HEK293T cells (ATCC, Rockville, MD, USA) were cultured in Dulbecco’s modified Eagle’s medium (DMEM) (Life Technology, VIC, Australia) containing 10% foetal bovine serum (FBS), penicillin (50 IU/ml), streptomycin (50 μg/ml) and L-glutamine (2 mM) (Life Technology, VIC, Australia). PC12 cells (ATCC, Rockville, MD, USA) were cultured in DMEM medium supplemented with horse serum (5%) (Life Technology, VIC, Australia), FBS (10%), penicillin (50 IU/ml) and streptomycin (50 μg/ml). All cells were maintained at 37 °C in a humidified incubator supplemented with 95% O₂ and 5% CO₂.

Biotinylation of BDNF

To analyse endocytosed BDNF in cell imaging and biochemical assay, BDNF was biotinylated as described previously [38] with minor modification. It has been shown that biotinylated BDNF has biological activity [58, 59]. BDNF (100 μg, kindly donated by Amgen, Thousand Oaks, CA, USA) was dialysed against 1 × PBS (pH 7.4) for 3 h, and PBS was changed two more times every 3 h. The dialysed BDNF was incubated with 2 mg Sulfo-NHS-SS-biotin (Thermo Fisher Scientific, Rockford, IL, USA) for 2 h on ice. Free biotin was removed by dialysis against PBS.

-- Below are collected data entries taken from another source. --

theorem touches_select (d : Dev) (i : Nat) : Touches Piece.selecting d (d.select i) := by
  unfold Dev.select
  split
  · split
    · split
      · exact touches_handOver _ _ _
      · exact .refl _ _
    · exact .refl _ _
  · exact .refl _ _

theorem touches_selectAll (d : Dev) : Touches Piece.selecting d d.selectAll := Touches.fold touches_select _ _

theorem touches_enterIdle (d : Dev) (i : Nat) : Touches Piece.selecting d (d.enterIdle i) :=
  Touches.then (touches_modPrinter _ _ _) (touches_select _ _)

theorem touches_activeJobEnded (d : Dev) (i : Nat) : Touches Piece.selecting d (d.activeJobEnded i) := by
  unfold Dev.activeJobEnded
  split
  · extract_lets +onlyGivenNames d1
    have h1 : Touches Piece.selecting d d1 := Touches.then (touches_endHeldFeed _ _ _) (touches_modPrinter _ _ _)
    refine h1.trans ?_
    split
    · exact touches_enterIdle _ _
    · exact touches_enterIdle _ _
    · exact Touches.ite (fun _ => (touches_modPrinter _ _ _).mono) fun _ => .refl _ _
    · exact .refl _ _
    · exact .refl _ _
    · exact .refl _ _
  · exact .refl _ _

theorem touches_closeOut (d : Dev) (j : Job) (o : JobOutcome) : Touches Piece.spooling d (d.closeOut j o) := by
  unfold Dev.closeOut
  extract_lets +onlyGivenNames d1 d2 d3 d4
  have h1 : Touches [.jobs] d d1 := touches_setJobs d _
  have h2 : Touches Piece.spooling d1 d2 := (touches_freeSpool _ _).mono
  have h3 : Touches [.finished] d2 d3 := touches_setFinished d2 _
  have h4 : Touches Piece.spooling d3 d4 := (touches_countSpool _ _).mono
  refine Touches.trans (e := d4) ((h1.then h2).trans (h3.then h4)) ?_
  exact Touches.ite (fun _ => (touches_raise _ _ _).mono) fun _ => .refl _ _

theorem touches_endJob (d : Dev) (n : Nat) (o : JobOutcome) : Touches Piece.spooling d (d.endJob n o) := by
  unfold Dev.endJob
  split
  · extract_lets +onlyGivenNames d1 d2
    have h1 : Touches Piece.spooling d d1 := touches_closeOut _ _ _
    have h2 : Touches Piece.spooling d1 d2 := Touches.ite (fun _ => (touches_activeJobEnded _ _).mono) fun _ => .refl _ _
    exact (h1.trans h2).trans ((touches_selectAll _).mono)
  · exact .refl _ _

theorem touches_endJobOrWait (d : Dev) (n : Nat) (o : JobOutcome) (a : Asker) :
    Touches (.endings :: Piece.spooling) d (d.endJobOrWait n o a) :=
  Touches.ite (fun _ => Touches.mono (l := [.endings]) (by
  intro p hp; cases p <;> first | exact absurd (Piece.mem_of rfl) hp | simp [Piece.same])) fun _ => (touches_endJob _ _ _).mono

theorem touches_failSource (d : Dev) (g : Seg) (n : Nat) :
    Touches (.endings :: Piece.spooling) d (d.failSource g n) :=
  Touches.fold (fun _ _ => touches_endJobOrWait _ _ _ _) _ _

theorem touches_failSegmentSources (d : Dev) (g : Seg) :
    Touches (.endings :: Piece.spooling) d (d.failSegmentSources g) :=
  Touches.fold (fun _ _ => touches_endJobOrWait _ _ _ _) _ _

theorem touches_answerEnding (d : Dev) (a : Asker) (st : Status) :
    Touches [.requests, .answer] d (d.answerEnding a st) := by
  unfold Dev.answerEnding
  split
  · exact .refl _ _
  · intro p hp; cases p <;> first | exact absurd (Piece.mem_of rfl) hp | simp [Piece.same]
  · intro p hp; cases p <;> first | exact absurd (Piece.mem_of rfl) hp | simp [Piece.same]

theorem touches_applyEnding (d : Dev) (w : WaitingEnding) : Touches Piece.ending d (d.applyEnding w) := by
  unfold Dev.applyEnding
  split
  · exact Touches.then (touches_endJob _ _ _) (touches_answerEnding _ _ _)
  · exact (touches_answerEnding _ _ _).mono

theorem touches_applyEndings (d : Dev) : Touches Piece.ending d d.applyEndings :=
  Touches.trans (Touches.mono (e := d.modSpool _) (l := [.endings]) (by
  intro p hp; cases p <;> first | exact absurd (Piece.mem_of rfl) hp | simp [Piece.same]))
    (Touches.fold (fun _ _ => touches_applyEnding _ _) _ _)

theorem touches_printerStatus (d : Dev) (i : Nat) (f : Bool) : Touches Piece.selecting d (d.printerStatus i f) := by
  unfold Dev.printerStatus
  split
  · split
    iterate 3 exact Touches.ite (fun _ => (touches_makeStalled _ _).mono) fun _ => .refl _ _
    · exact Touches.ite (fun _ => .refl _ _) fun _ =>
        Touches.ite (fun _ => (touches_enterFeeding _ _).mono) fun _ => touches_enterIdle _ _
    iterate 2 exact .refl _ _
  · exact .refl _ _

theorem touches_printerRecovers (d : Dev) (i : Nat) (f : Bool) :
    Touches Piece.selecting d (d.printerRecovers i f) := by
  unfold Dev.printerRecovers
  split
  · split
    · extract_lets +onlyGivenNames d1
      refine Touches.trans (e := d1) ((touches_modPrinter _ _ _).mono) ?_
      exact Touches.ite (fun _ => (touches_makeStalled _ _).mono) fun _ =>
        Touches.ite (fun _ => (touches_enterFeeding _ _).mono) fun _ => touches_enterIdle _ _
    · exact .refl _ _
  · exact .refl _ _

theorem touches_printerPolled (d : Dev) (i : Nat) (f : Bool) : Touches Piece.selecting d (d.printerPolled i f) := by
  unfold Dev.printerPolled
  split
  · extract_lets +onlyGivenNames d1
    refine Touches.trans (e := d1) ((touches_modPrinter _ _ _).mono) ?_
    exact Touches.ite (fun _ => touches_printerRecovers _ _ _) fun _ => touches_printerStatus _ _ _
  · exact .refl _ _

theorem touches_itemAccepted (d : Dev) (i n : Nat) (z : Bool) (m : Mark) :
    Touches Piece.feeding d (d.itemAccepted i n z m) := by
  unfold Dev.itemAccepted
  extract_lets +onlyGivenNames d1 d2 d3
  have h1 : Touches Piece.feeding d d1 := by
    simp only [d1]; split
    · exact Touches.then (touches_modJob _ _ _) (touches_freeSpool _ _)
    · exact .refl _ _
  have h2 : Touches Piece.feeding d1 d2 := by
    simp only [d2]; split
    · exact (touches_countSeg _ _ _).mono
    · exact .refl _ _
  have h3 : Touches Piece.feeding d2 d3 := (touches_modPrinter _ _ _).mono
  exact (h1.trans (h2.trans h3)).trans (Touches.ite (fun _ => (touches_endJob _ _ _).mono) fun _ => .refl _ _)

theorem touches_feedAccepted (d : Dev) (i n : Nat) (z : Bool) (m : Mark) (f : Bool) :
    Touches Piece.feeding d (d.feedAccepted i n z m f) := by
  unfold Dev.feedAccepted
  split
  · extract_lets +onlyGivenNames d1
    refine Touches.trans (e := d1) ((touches_modPrinter _ _ _).mono) ?_
    refine Touches.ite (fun _ => Touches.then (touches_itemAccepted _ _ _ _ _) (touches_selectAll _)) fun _ => ?_
    refine Touches.ite (fun _ => ?_) fun _ => ?_
    · extract_lets +onlyGivenNames d2 d3
      have h2 : Touches Piece.feeding d1 d2 := (touches_modPrinter _ _ _).mono
      have h3 : Touches Piece.feeding d2 d3 := Touches.then (touches_itemAccepted _ _ _ _ _) (touches_selectAll _)
      refine (h2.trans h3).trans ?_
      split
      · exact Touches.ite (fun _ => (touches_raise _ _ _).mono) fun _ => .refl _ _
      · exact .refl _ _
    · exact Touches.then (Touches.then (n := Piece.feeding) (touches_itemAccepted _ _ _ _ _) (touches_offerItem _ _))
        (touches_selectAll _)
  · exact .refl _ _

theorem touches_feedRefused (d : Dev) (i : Nat) (f : Bool) : Touches Piece.selecting d (d.feedRefused i f) := by
  unfold Dev.feedRefused
  split
  · refine Touches.ite (fun _ => .refl _ _) fun _ => ?_
    extract_lets +onlyGivenNames d1
    refine Touches.trans (e := d1) ((touches_modPrinter _ _ _).mono) ?_
    exact Touches.ite (fun _ => touches_printerStatus _ _ _) fun _ =>
      Touches.ite (fun _ => (touches_modPrinter _ _ _).mono) fun _ => .refl _ _
  · exact .refl _ _

theorem touches_feedFailed (d : Dev) (i : Nat) : Touches Piece.losing d (d.feedFailed i) := by
  unfold Dev.feedFailed
  split
  · refine Touches.ite (fun _ => .refl _ _) fun _ => ?_
    extract_lets +onlyGivenNames n d1
    have h1 : Touches Piece.losing d d1 := (touches_modPrinter _ _ _).mono
    exact h1.trans (Touches.ite (fun _ => touches_makeLost _ _) fun _ => .refl _ _)
  · exact .refl _ _

theorem touches_closeJob (d : Dev) (n : Nat) : Touches Piece.selecting d (d.closeJob n) := by
  unfold Dev.closeJob
  split
  · split
    · exact Touches.then (Touches.then (n := Piece.selecting) (touches_takeStamp _ _) (touches_modJob _ _ _))
        (touches_select _ _)
    · exact Touches.then (touches_modJob _ _ _) (touches_offerItem _ _)
    · exact (touches_modJob _ _ _).mono
  · exact .refl _ _

theorem touches_appendUnit (d : Dev) (j : Job) (b : List Byte) (m : Mark) :
    Touches Piece.spooling d (d.appendUnit j b m).1 := by
  unfold Dev.appendUnit
  extract_lets +onlyGivenNames d1 bs
  have h1 : Touches Piece.spooling d d1 := (touches_modJob _ _ _).mono
  split
  · extract_lets +onlyGivenNames d2 d3
    have h2 : Touches Piece.spooling d1 d2 := (touches_modJob _ _ _).mono
    have h3 : Touches Piece.spooling d2 d3 := Touches.then (Touches.then (n := Piece.spooling) (touches_takeSpool _ _)
      (touches_offerItem _ _)) (touches_selectAll _)
    exact (h1.trans (h2.trans h3)).trans (Touches.ite (fun _ => (touches_closeJob _ _).mono) fun _ => .refl _ _)
  · exact h1

theorem touches_closeLast (d : Dev) (serial : Nat) (m : Mark) :
    Touches Piece.spooling d (if m = .last then d.closeJob serial else d).selectAll :=
  (Touches.ite (l := Piece.spooling) (fun _ => (touches_closeJob _ _).mono) fun _ => .refl _ _).trans
    ((touches_selectAll _).mono)

theorem touches_createJob (d : Dev) (i : Nat) (x : Source) (b : List Byte) (m : Mark) :
    Touches Piece.spooling d (d.createJob i x b m).1 := by
  unfold Dev.createJob
  extract_lets +onlyGivenNames bs
  split
  · exact .refl _ _
  · refine touches_fst_ite (.refl _ _) (touches_fst_ite (.refl _ _) (touches_fst_ite (.refl _ _)
      (touches_fst_ite (.refl _ _) ?_)))
    extract_lets +onlyGivenNames id serial job d1 d2
    have h1 : Touches Piece.spooling d d1 := Touches.mono (touches_setJobNames d _ _ _)
    have h2 : Touches Piece.spooling d1 d2 := (touches_takeSpool d1 bs.length).mono
    dsimp only
    exact (h1.trans h2).trans (touches_closeLast d2 serial m)

theorem touches_takeUnit (d : Dev) (g : Seg) (n : Nat) (x : Source) (b : List Byte) (m : Mark) :
    Touches Piece.spooling d (d.takeUnit g n x b m).1 := by
  unfold Dev.takeUnit
  extract_lets +onlyGivenNames r
  have h : Touches Piece.spooling d r.1 := by
    simp only [r]; split
    · exact .refl _ _
    · split
      · exact touches_appendUnit _ _ _ _
      · exact touches_createJob _ _ _ _ _
  split
  · exact h.trans ((touches_countSpool _ _).mono)
  · exact h.trans ((touches_countSpool _ _).mono)

theorem touches_closeIdleJobs (d : Dev) : Touches Piece.selecting d d.closeIdleJobs :=
  Touches.fold (fun _ _ => touches_closeJob _ _) _ _

theorem touches_redirectJob (d : Dev) (i t : Nat) : Touches Piece.selecting d (d.redirectJob i t).1 := by
  unfold Dev.redirectJob
  split
  · exact .refl _ _
  · split
    · repeat' split
      all_goals first | exact .refl _ _ | exact Touches.then (touches_modJob _ _ _) (touches_select _ _)
    · exact .refl _ _

theorem touches_disablePrinter (d : Dev) (i : Nat) : Touches [.printers] d (d.disablePrinter i).1 := by
  unfold Dev.disablePrinter
  repeat' split
  all_goals first | exact .refl _ _ | exact touches_modPrinter _ _ _

theorem touches_enablePrinter (d : Dev) (i : Nat) : Touches Piece.selecting d (d.enablePrinter i).1 := by
  unfold Dev.enablePrinter
  repeat' split
  all_goals first
    | exact .refl _ _
    | exact Touches.then (touches_modPrinter _ _ _) (touches_select _ _)
    | exact (touches_modPrinter _ _ _).mono

/-! ### Cycles, holds and downstream queues -/

theorem touches_startCycle (d : Dev) (g : Seg) : Touches [.sched] d (d.startCycle g) :=
  touches_modSeg d g _ fun p hp => by cases p <;> first | exact absurd (Piece.mem_of rfl) hp | trivial

theorem touches_skipVisits (d : Dev) (g : Seg) (i : Nat) : Touches [.sched] d (d.skipVisits g i) :=
  touches_modSched _ _ _

theorem touches_endHeldPoll (d : Dev) (g : Seg) (i : Nat) : Touches [.sched] d (d.endHeldPoll g i) :=
  touches_modSched _ _ _

theorem touches_askHold (d : Dev) (g : Seg) (h : Hold) : Touches [.sched] d (d.askHold g h) := touches_modSched _ _ _

theorem touches_withdrawHold (d : Dev) (g : Seg) (h : Hold) : Touches [.sched] d (d.withdrawHold g h) :=
  touches_modSched _ _ _

theorem touches_endHold (d : Dev) (g : Seg) (h : Hold) : Touches [.sched] d (d.endHold g h) := touches_modSched _ _ _

theorem touches_passDue (d : Dev) (g : Seg) : Touches [.disc, .sched] d (d.passDue g) := by
  unfold Dev.passDue
  refine Touches.ite (fun _ => ?_) fun _ => .refl _ _
  extract_lets +onlyGivenNames d1
  have h1 : Touches [.disc, .sched] d d1 := (touches_modDisc _ _ _).mono
  refine h1.trans ?_
  split
  · exact (touches_askHold _ _ _).mono
  · exact (touches_askHold _ _ _).mono
  · exact .refl _ _

theorem touches_startInterval (d : Dev) (g : Seg) : Touches [.disc] d (d.startInterval g) := touches_modDisc _ _ _

theorem touches_modFrame (d : Dev) (g : Seg) (n : Nat) (f : DownFrame → DownFrame) :
    Touches [.downq] d (d.modFrame g n f) :=
  touches_modSeg d g _ fun p hp => by cases p <;> first | exact absurd (Piece.mem_of rfl) hp | trivial

theorem touches_setDownq (d : Dev) (g : Seg) (f : Segment → List DownFrame) :
    Touches [.downq] d (d.modSeg g fun s => { s with downq := f s }) :=
  touches_modSeg d g _ fun p hp => by cases p <;> first | exact absurd (Piece.mem_of rfl) hp | trivial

BDNF-Red Fluorescent Protein (RFP) Preparation

As BDNF-RFP is secreted into the cell culture medium, we used the culture medium containing BDNF-RFP for the co-localisation assay. To prepare the culture medium containing BDNF-RFP, we transfected PC12 cells with pDs-Red-BDNF plasmid for 48 h. The culture medium containing BDNF-RFP was then used immidately in the co-localisation assay.

The Co-localisation Assay

To investigate whether HAP1, BDNF and p75^NTR co-localise with each other, co-localisation assay was performed. PC12 cells were seeded onto poly-L-ornithine (mol. weight 30,000–70,000, 15 μg/ml; Sigma-Aldrich, St Louis, MO, USA)-coated 13 mm coverslips (Thermo Fisher Scientific, Rockford, IL, USA) and cultured for 3 days in differentiation culture medium containing 100 ng/ml nerve growth factor (NGF) before transfection to make an in vitro neuron like model [60]. pEGFP-HAP1A only or pEGFP-HAP1A/pDs-Red-BDNF pair were mixed with NeuroPorter (Sigma-Aldrich, St Louis, MO, USA) in a ratio of 5:5 μl according to the instructions of NeuroPorter Transfection kit (Sigma-Aldrich, St Louis, MO, USA), followed by adding the mixture to the PC12 cells. The cells were cultured in NGF containing culture medium for 48 h in humidified air containing 5% CO2.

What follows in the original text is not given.